Of course the elephant in the courtroom is not how the Court’s repeated emphasis on religious neutrality squares with its past decisions, but how it will affect the other most important religion case this term—Trump v. Hawaii, the challenge to President Trump’s “Muslim ban.” In Masterpiece, the Court explained that “Factors relevant to the assessment of governmental neutrality include… the specific series of events leading to the enactment or official policy in question, and the legislative or administrative history, including contemporaneous statements made by members of the decisionmaking body.’” But it remains to be seen whether the Court will choose to engage in the same rigorous assessment of these factors in the travel ban case with regard to the president’s considerable history of disparaging statements about Muslims and his call for a “total and complete shutdown of Muslims entering the United States.”
The Court has prepared itself for a potential about-face in Trump v.
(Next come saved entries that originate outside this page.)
-- ==== Sys2Proof/Tests/Slice0.lean ====
section
/-! SUPPORT. The model's own tests. `wit_…`: for each statement with hypotheses, a state and operands that meet them, one
conjunct for each clause. `test_…`: single steps, with results from the rules of spec/ cited beside them. -/

namespace Sys2Proof.Tests

open Sys2Proof.Machine Sys2Proof

set_option Elab.async false

/-! ### Ill-formed commands: one for each check -/

theorem test_wf_partition : Instr.wf (.partitionClear 6) = false ∧ Instr.wf (.partitionClear 5) = true := by decide
theorem test_wf_sensor : Instr.wf (.droopTrip 24) = false ∧ Instr.wf (.thermalStale 12) = false := by decide
theorem test_wf_edge_port : Instr.wf (.pushSlotFreed 12) = false := by decide
theorem test_wf_queue : Instr.wf (.put 1048576) = false ∧ Instr.wf (.put 1048575) = true := by decide
theorem test_wf_lane : Instr.wf (.laneBlockLock 192) = false := by decide
theorem test_wf_port : Instr.wf (.trainReceive 18 default) = false := by decide
theorem test_wf_mark : Instr.wf (.markReceive 0 [{ lane := 8, idx := 0, mask := 0, skew := 0 }]) = false
    ∧ Instr.wf (.markReceive 12 [{ lane := 8, idx := 0, mask := 0, skew := 0 }]) = true := by decide
theorem test_wf_credit_channel : Instr.wf (.creditReceive 0 16 0) = false := by decide
theorem test_wf_lane_event : Instr.wf (.linkPacketReceive 0 [] none [.overrun 192]) = false := by decide
theorem test_wf_admission : AdmitSrc.wf (.recv 18 0) = false ∧ AdmitSrc.wf (.recv 0 12) = false
    ∧ AdmitSrc.wf (.built 6) = false := by decide
theorem test_wf_output : Instr.wf (.outputSelect 0 5 none) = false ∧ Instr.wf (.outputSelect 0 0 (some (.tile 98304 0))) = false := by decide
theorem test_wf_frame_index : Instr.wf (.retransmitTimer 0 128) = false := by decide
theorem test_wf_tag : Instr.wf (.edgeRequestTimeout 0 256) = false := by decide
theorem test_wf_gallery : Instr.wf (.stepTimeout 4096) = false ∧ Instr.wf (.actionNop 0 16384) = false
    ∧ Instr.wf (.actionWait 0 0 16777216) = false := by decide
theorem test_wf_node : Instr.wf (.epochCtlTimeout 4096) = false := by decide
theorem test_wf_rate : Instr.wf (.rateIncrease 64 0) = false ∧ Instr.wf (.rateIncrease 0 65536) = false := by decide
theorem test_wf_fault_unit : Instr.wf (.faultAckDeadline 7 1) = false ∧ Instr.wf (.faultAckDeadline 0 0) = false
    ∧ Instr.wf (.faultAckDeadline 0 4) = false := by decide
theorem test_wf_engine : Instr.wf (.engineStall 0 (.core 8)) = false ∧ Instr.wf (.engineStall 0 (.copyEngine 2)) = false := by decide
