-- ==== Sys2Proof/Certificates/Slice0/Obligations.lean ====
section
/-!
DEFINITION. The statements for the provers, from the numbered rules of spec/. `exec` and the rules both speak of the state
after the fetch, `PC` already advanced by 2 (R86, R88); `s` is that state unless a statement speaks of `step`.
-/

section

open Sys2Proof Sys2Proof.Machine

/-! ## The instruction cycle and the run states -/

/-- R86 (the wrap of `PC` is D2), R231, R236: in `Running`, `step` fetches the big-endian word at `PC`, advances `PC`
by 2, and runs the decoded instruction, or raises `UnknownOpcode` on an illegal word (the faulted state and the
returned fault are D20; that the model answers a next state there is log 1); it returns the executed word beside the
signal, `Continue` while the block stays `Running`. -/
def Obligations.StepRunsTheDecodedInstruction : Prop :=
  ∀ s : State, s.run = .running →
    s.fetchWord.toNat = 256 * (s.memRead s.pc).toNat + (s.memRead (s.pc + 1)).toNat ∧
    (∀ i, decodeWord s.fetchWord = .ok i → step s = exec i { s with pc := s.pc + 2 }) ∧
    (∀ e, decodeWord s.fetchWord = .error e →
      step s = .next { s with pc := s.pc + 2, run := .faulted (.unknownOpcode s.fetchWord) } ∧
      stepReturn s = .fault (.unknownOpcode s.fetchWord)) ∧
    (∀ t, step s = .next t → (∀ f, t.run ≠ .faulted f) → ∃ g, stepReturn s = .next (some s.fetchWord, g)) ∧
    (∀ t, step s = .next t → t.run = .running → stepReturn s = .next (some s.fetchWord, .continue_))

/-- R238, R242, R243 with D19 (the spec's own decision that such a step is a no-op): outside `Running`, `step` fetches
nothing, changes nothing, and returns the same signal with no word, or the same fault. -/
def Obligations.StepIsIdleOutsideRunning : Prop :=
  ∀ s : State,
    (∀ r, s.run = .awaitingKey r → step s = .next s ∧ stepReturn s = .next (none, .awaitingKey r)) ∧
    (s.run = .halted → step s = .next s ∧ stepReturn s = .next (none, .halted)) ∧
    (∀ f, s.run = .faulted f → step s = .next s ∧ stepReturn s = .fault f)

/-- R241: what a step that raises no fault returns: the executed word with `AwaitingKey(x)` for `LD Vx, K`, `Halted` for
`EXIT`, and `Continue` for every other instruction. -/
def Obligations.SignalsOfEveryInstruction : Prop :=
  ∀ (s t : State) (i : Instr), s.run = .running → decodeWord s.fetchWord = .ok i → step s = .next t →
    (∀ f, t.run ≠ .faulted f) →
    (∀ x, i = .ldKey x → stepReturn s = .next (some s.fetchWord, .awaitingKey x)) ∧
    (i = .exit → stepReturn s = .next (some s.fetchWord, .halted)) ∧
    ((∀ x, i ≠ .ldKey x) → i ≠ .exit → stepReturn s = .next (some s.fetchWord, .continue_))
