/-- Three bytes stored at `I` and up do not overlap, so each is read back at its place. -/
theorem exec_bcd_spec (s : State) (x : RegIx) : ∃ t, exec (.bcd x) s = .next t ∧
    t.memRead (s.indexed 0) = (bcdDigits (s.getV x)).1 ∧ t.memRead (s.indexed 1) = (bcdDigits (s.getV x)).2.1 ∧
    t.memRead (s.indexed 2) = (bcdDigits (s.getV x)).2.2 ∧
    OnlyMemoryAt [s.indexed 0, s.indexed 1, s.indexed 2] s t := by
  have h01 : busAddr (s.indexed 0) ≠ busAddr (s.indexed 1) := s.busAddr_indexed_ne (by decide) (by decide) (by decide)
  have h02 : busAddr (s.indexed 0) ≠ busAddr (s.indexed 2) := s.busAddr_indexed_ne (by decide) (by decide) (by decide)
  have h12 : busAddr (s.indexed 1) ≠ busAddr (s.indexed 2) := s.busAddr_indexed_ne (by decide) (by decide) (by decide)
  refine ⟨_, rfl, ?_, ?_, ?_, fun a ha => ?_, rfl⟩
  · rw [State.memRead_memWrite, if_neg h02, State.memRead_memWrite, if_neg h01, State.memRead_memWrite, if_pos rfl]
  · rw [State.memRead_memWrite, if_neg h12, State.memRead_memWrite, if_pos rfl]
  · rw [State.memRead_memWrite, if_pos rfl]
  · have h0 : busAddr a ≠ busAddr (s.indexed 0) := ha _ (by simp)
    have h1 : busAddr a ≠ busAddr (s.indexed 1) := ha _ (by simp)
    have h2 : busAddr a ≠ busAddr (s.indexed 2) := ha _ (by simp)
    rw [State.memRead_memWrite, if_neg h2, State.memRead_memWrite, if_neg h1, State.memRead_memWrite, if_neg h0]

/-- Settles O55: the three stored bytes are the digits. -/
theorem bcdStoresTheDigits : Obligations.BcdStoresTheDigits := by
  refine ⟨fun x => decodeWord_encode (.bcd x) rfl, fun s x => ?_⟩
  obtain ⟨t, ht, hread0, hread1, hread2, hframe⟩ := exec_bcd_spec s x
  obtain ⟨hhundreds, htens, hones⟩ := toNat_bcdDigits (s.getV x)
  refine ⟨t, ht, ?_, ?_, ?_, hframe⟩
  · rw [← s.indexed_zero, hread0, hhundreds]
  · exact (congrArg BitVec.toNat hread1).trans htens
  · exact (congrArg BitVec.toNat hread2).trans hones

/-! ## Register ranges (R208 to R211) -/

section
variable {s t : State} {x : RegIx}

theorem exec_storeRegs_memRead (h : exec (.storeRegs x) s = .next t) {k : RegIx} (hk : k.toNat ≤ x.toNat) :
    t.memRead (s.indexed k.toNat) = s.getV k := by
  cases h
  exact storeLoop_value s (regsUpTo x) k (mem_regsUpTo.2 hk)

/-- The loop over `V0` to `Vx` stores at the offsets `0` to `x` and nowhere else. -/
theorem exec_storeRegs_keepsMemoryBut (h : exec (.storeRegs x) s = .next t) :
    KeepsMemoryBut ((List.range (x.toNat + 1)).map s.indexed) s t := by
  cases h
  intro a ha
  refine (storeLoop_frame s (regsUpTo x)).2 a fun k hk => ha _ (List.mem_map_of_mem ?_)
  exact List.mem_range.2 (Nat.lt_succ_of_le (mem_regsUpTo.1 hk))
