-- ==== Sys2Proof/Machine/Flags.lean ====
section
/-! DEFINITION. Every flag computation: the result and flags of the arithmetic, logic and shift operations (R140 to R144,
R180 to R182), the 16-bit image of FLAGS (R36), and the conditions (R230). -/

namespace Sys2Proof.Machine

/-- A 16-bit result with the four flags of its operation. -/
structure AluResult where
  value : Word
  flags : Flags
  deriving DecidableEq, Repr

/-- The result `r` with N and Z taken from it, as every operation takes them, and the given C and V. -/
def resultWith (r : Word) (c v : Bool) : AluResult :=
  { value := r, flags := { n := r.msb, z := r == 0, c := c, v := v } }

/-- `AddOp` (R140): the sum in a wider intermediate; C when it exceeds 16 bits; V when the operands share a sign that the
result does not. -/
def addOp (a b : Word) : AluResult :=
  let s := a.toNat + b.toNat
  let r := BitVec.ofNat 16 s
  resultWith r (decide (0xFFFF < s)) (a.msb == b.msb && r.msb != a.msb)

/-- `SubOp` (R141): a − b; C is the borrow; V when the operands differ in sign and the result's sign is not the minuend's. -/
def subOp (a b : Word) : AluResult :=
  let r := BitVec.ofInt 16 ((a.toNat : Int) - b.toNat)
  resultWith r (decide (a.toNat < b.toNat)) (a.msb != b.msb && r.msb != a.msb)

/-- `LogicFlags` (R142), with the result it is taken from. -/
def logicOp (r : Word) : AluResult := resultWith r false false

/-- `MulOp` (R143): the low half of the unsigned product; C when the product exceeds 16 bits. -/
def mulOp (a b : Word) : AluResult :=
  let p := a.toNat * b.toNat
  resultWith (BitVec.ofNat 16 p) (decide (0xFFFF < p)) false

/-- `DivOp` (R144), unsigned truncating; none for a zero divisor, which has no result and no flag. -/
def divOp (a b : Word) : Option AluResult :=
  if b = 0 then none else some (resultWith (BitVec.ofNat 16 (a.toNat / b.toNat)) false false)

/-- `ModOp` (R144), the unsigned remainder; none for a zero divisor. -/
def modOp (a b : Word) : Option AluResult :=
  if b = 0 then none else some (resultWith (BitVec.ofNat 16 (a.toNat % b.toNat)) false false)

/-- `ShlOp` (R180): the whole 16-bit amount counts; C is the last bit shifted out. -/
def shlOp (v n : Word) : AluResult :=
  let k := n.toNat
  if k = 0 then resultWith v false false
  else if k ≤ 16 then resultWith (v <<< k) (v.getLsbD (16 - k)) false
  else resultWith 0 false false

/-- `ShrOp` (R181). -/
def shrOp (v n : Word) : AluResult :=
  let k := n.toNat
  if k = 0 then resultWith v false false
  else if k ≤ 16 then resultWith (v >>> k) (v.getLsbD (k - 1)) false
  else resultWith 0 false false

/-- `SarOp` (R182): from 16 on every bit shifted out is a copy of the sign. -/
def sarOp (v n : Word) : AluResult :=
  let k := n.toNat
  if k = 0 then resultWith v false false
  else if k ≤ 15 then resultWith (v.sshiftRight k) (v.getLsbD (k - 1)) false
  else resultWith (if v.msb then 0xFFFF else 0) v.msb false

/-- The 16-bit image of FLAGS: bit 3 N, bit 2 Z, bit 1 C, bit 0 V, bits 15:4 zero (R36). -/
def Flags.image (f : Flags) : Word :=
  0#12 ++ BitVec.ofBool f.n ++ BitVec.ofBool f.z ++ BitVec.ofBool f.c ++ BitVec.ofBool f.v

/-- FLAGS from a 16-bit image; bits 15:4 are ignored (R36). -/
def Flags.ofImage (w : Word) : Flags :=
  { n := w.getLsbD 3, z := w.getLsbD 2, c := w.getLsbD 1, v := w.getLsbD 0 }

/-- `Cond(t)` (R230). PRESUMED by the spec itself for GT, LT, GE, LE, HI, LS (93_implementation_defined.md K1, log entry 8). -/
def condHolds : Cond → Flags → Bool
  | .al, _ => true
  | .eq, f => f.z
  | .ne, f => !f.z
  | .cs, f => f.c
  | .cc, f => !f.c
  | .vs, f => f.v
  | .vc, f => !f.v
  | .gt, f => !f.z && f.n == f.v
  | .lt, f => f.n != f.v
  | .ge, f => f.n == f.v
  | .le, f => f.z || f.n != f.v
  | .hi, f => !f.c && !f.z
  | .ls, f => f.c || f.z
  | .mi, f => f.n
  | .pl, f => !f.n
  | .nv, _ => false

end Sys2Proof.Machine
end

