-- ==== Sys2Proof/Machine/JumpReg.lean ====
section
/-! DEFINITION. Class 7, conditional jumps to a register (46_control.md R232). Each condition of R230 is an instruction of the table. -/

namespace Sys2Proof.Machine

/-- `JMPR Rx` (R232). -/
def execJmpr (x : RegIx) (s : State) : Host.Outcome State Fault Refusal :=
  .next (s.jumpIf .al (s.regOperand x))

/-- `JEQR Rx` (R232). -/
def execJeqr (x : RegIx) (s : State) : Host.Outcome State Fault Refusal :=
  .next (s.jumpIf .eq (s.regOperand x))

/-- `JNER Rx` (R232). -/
def execJner (x : RegIx) (s : State) : Host.Outcome State Fault Refusal :=
  .next (s.jumpIf .ne (s.regOperand x))

/-- `JCSR Rx` (R232). -/
def execJcsr (x : RegIx) (s : State) : Host.Outcome State Fault Refusal :=
  .next (s.jumpIf .cs (s.regOperand x))

/-- `JCCR Rx` (R232). -/
def execJccr (x : RegIx) (s : State) : Host.Outcome State Fault Refusal :=
  .next (s.jumpIf .cc (s.regOperand x))

/-- `JVSR Rx` (R232). -/
def execJvsr (x : RegIx) (s : State) : Host.Outcome State Fault Refusal :=
  .next (s.jumpIf .vs (s.regOperand x))

/-- `JVCR Rx` (R232). -/
def execJvcr (x : RegIx) (s : State) : Host.Outcome State Fault Refusal :=
  .next (s.jumpIf .vc (s.regOperand x))

/-- `JGTR Rx` (R232). -/
def execJgtr (x : RegIx) (s : State) : Host.Outcome State Fault Refusal :=
  .next (s.jumpIf .gt (s.regOperand x))

/-- `JLTR Rx` (R232). -/
def execJltr (x : RegIx) (s : State) : Host.Outcome State Fault Refusal :=
  .next (s.jumpIf .lt (s.regOperand x))

/-- `JGER Rx` (R232). -/
def execJger (x : RegIx) (s : State) : Host.Outcome State Fault Refusal :=
  .next (s.jumpIf .ge (s.regOperand x))

/-- `JLER Rx` (R232). -/
def execJler (x : RegIx) (s : State) : Host.Outcome State Fault Refusal :=
  .next (s.jumpIf .le (s.regOperand x))

/-- `JHIR Rx` (R232). -/
def execJhir (x : RegIx) (s : State) : Host.Outcome State Fault Refusal :=
  .next (s.jumpIf .hi (s.regOperand x))

/-- `JLSR Rx` (R232). -/
def execJlsr (x : RegIx) (s : State) : Host.Outcome State Fault Refusal :=
  .next (s.jumpIf .ls (s.regOperand x))

/-- `JMIR Rx` (R232). -/
def execJmir (x : RegIx) (s : State) : Host.Outcome State Fault Refusal :=
  .next (s.jumpIf .mi (s.regOperand x))

/-- `JPLR Rx` (R232). -/
def execJplr (x : RegIx) (s : State) : Host.Outcome State Fault Refusal :=
  .next (s.jumpIf .pl (s.regOperand x))

/-- `JNVR Rx` (R232). -/
def execJnvr (x : RegIx) (s : State) : Host.Outcome State Fault Refusal :=
  .next (s.jumpIf .nv (s.regOperand x))

end Sys2Proof.Machine
end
Hawaii by distinguishing in its Masterpiece decision between the words of lawmakers and those of the decision making body: “Members of the Court have disagreed on the question whether statements made by lawmakers may properly be taken into account in determining whether a law intentionally discriminates on the basis of religion…In this case, however, the remarks were made in a very different context—by an adjudicatory body deciding a particular case.”
It hardly seems correct, however, that statements indicating a violation of the First Amendment are relevant to the judicial but not the legislative or executive branches. It may also be worth noting that Masterpiece was decided on Free Exercise grounds while both Town of Greece and Hawaii involve Establishment Clause claims—though the neutrality requirement undoubtedly applies to both clauses.
Finally, it will be fascinating (or perhaps disheartening) to see whether the Court maintains its newfound zealous commitment to religious neutrality in future cases brought by religious minorities and progressives. In our recent comment to HHS on its proposed religious refusal regulation, the Public Rights/Private Conscience Project argued that by providing broad protections for medical providers opposed to abortion, but few protections to those who are religiously motivated to provide abortion care, the regulation fails the religious neutrality requirement of the First Amendment. Should such an argument come before the Court, its claim in Masterpiece that “[t]he Free Exercise Clause bars even ‘subtle departures from neutrality’ on matters of religion” will be put to the test.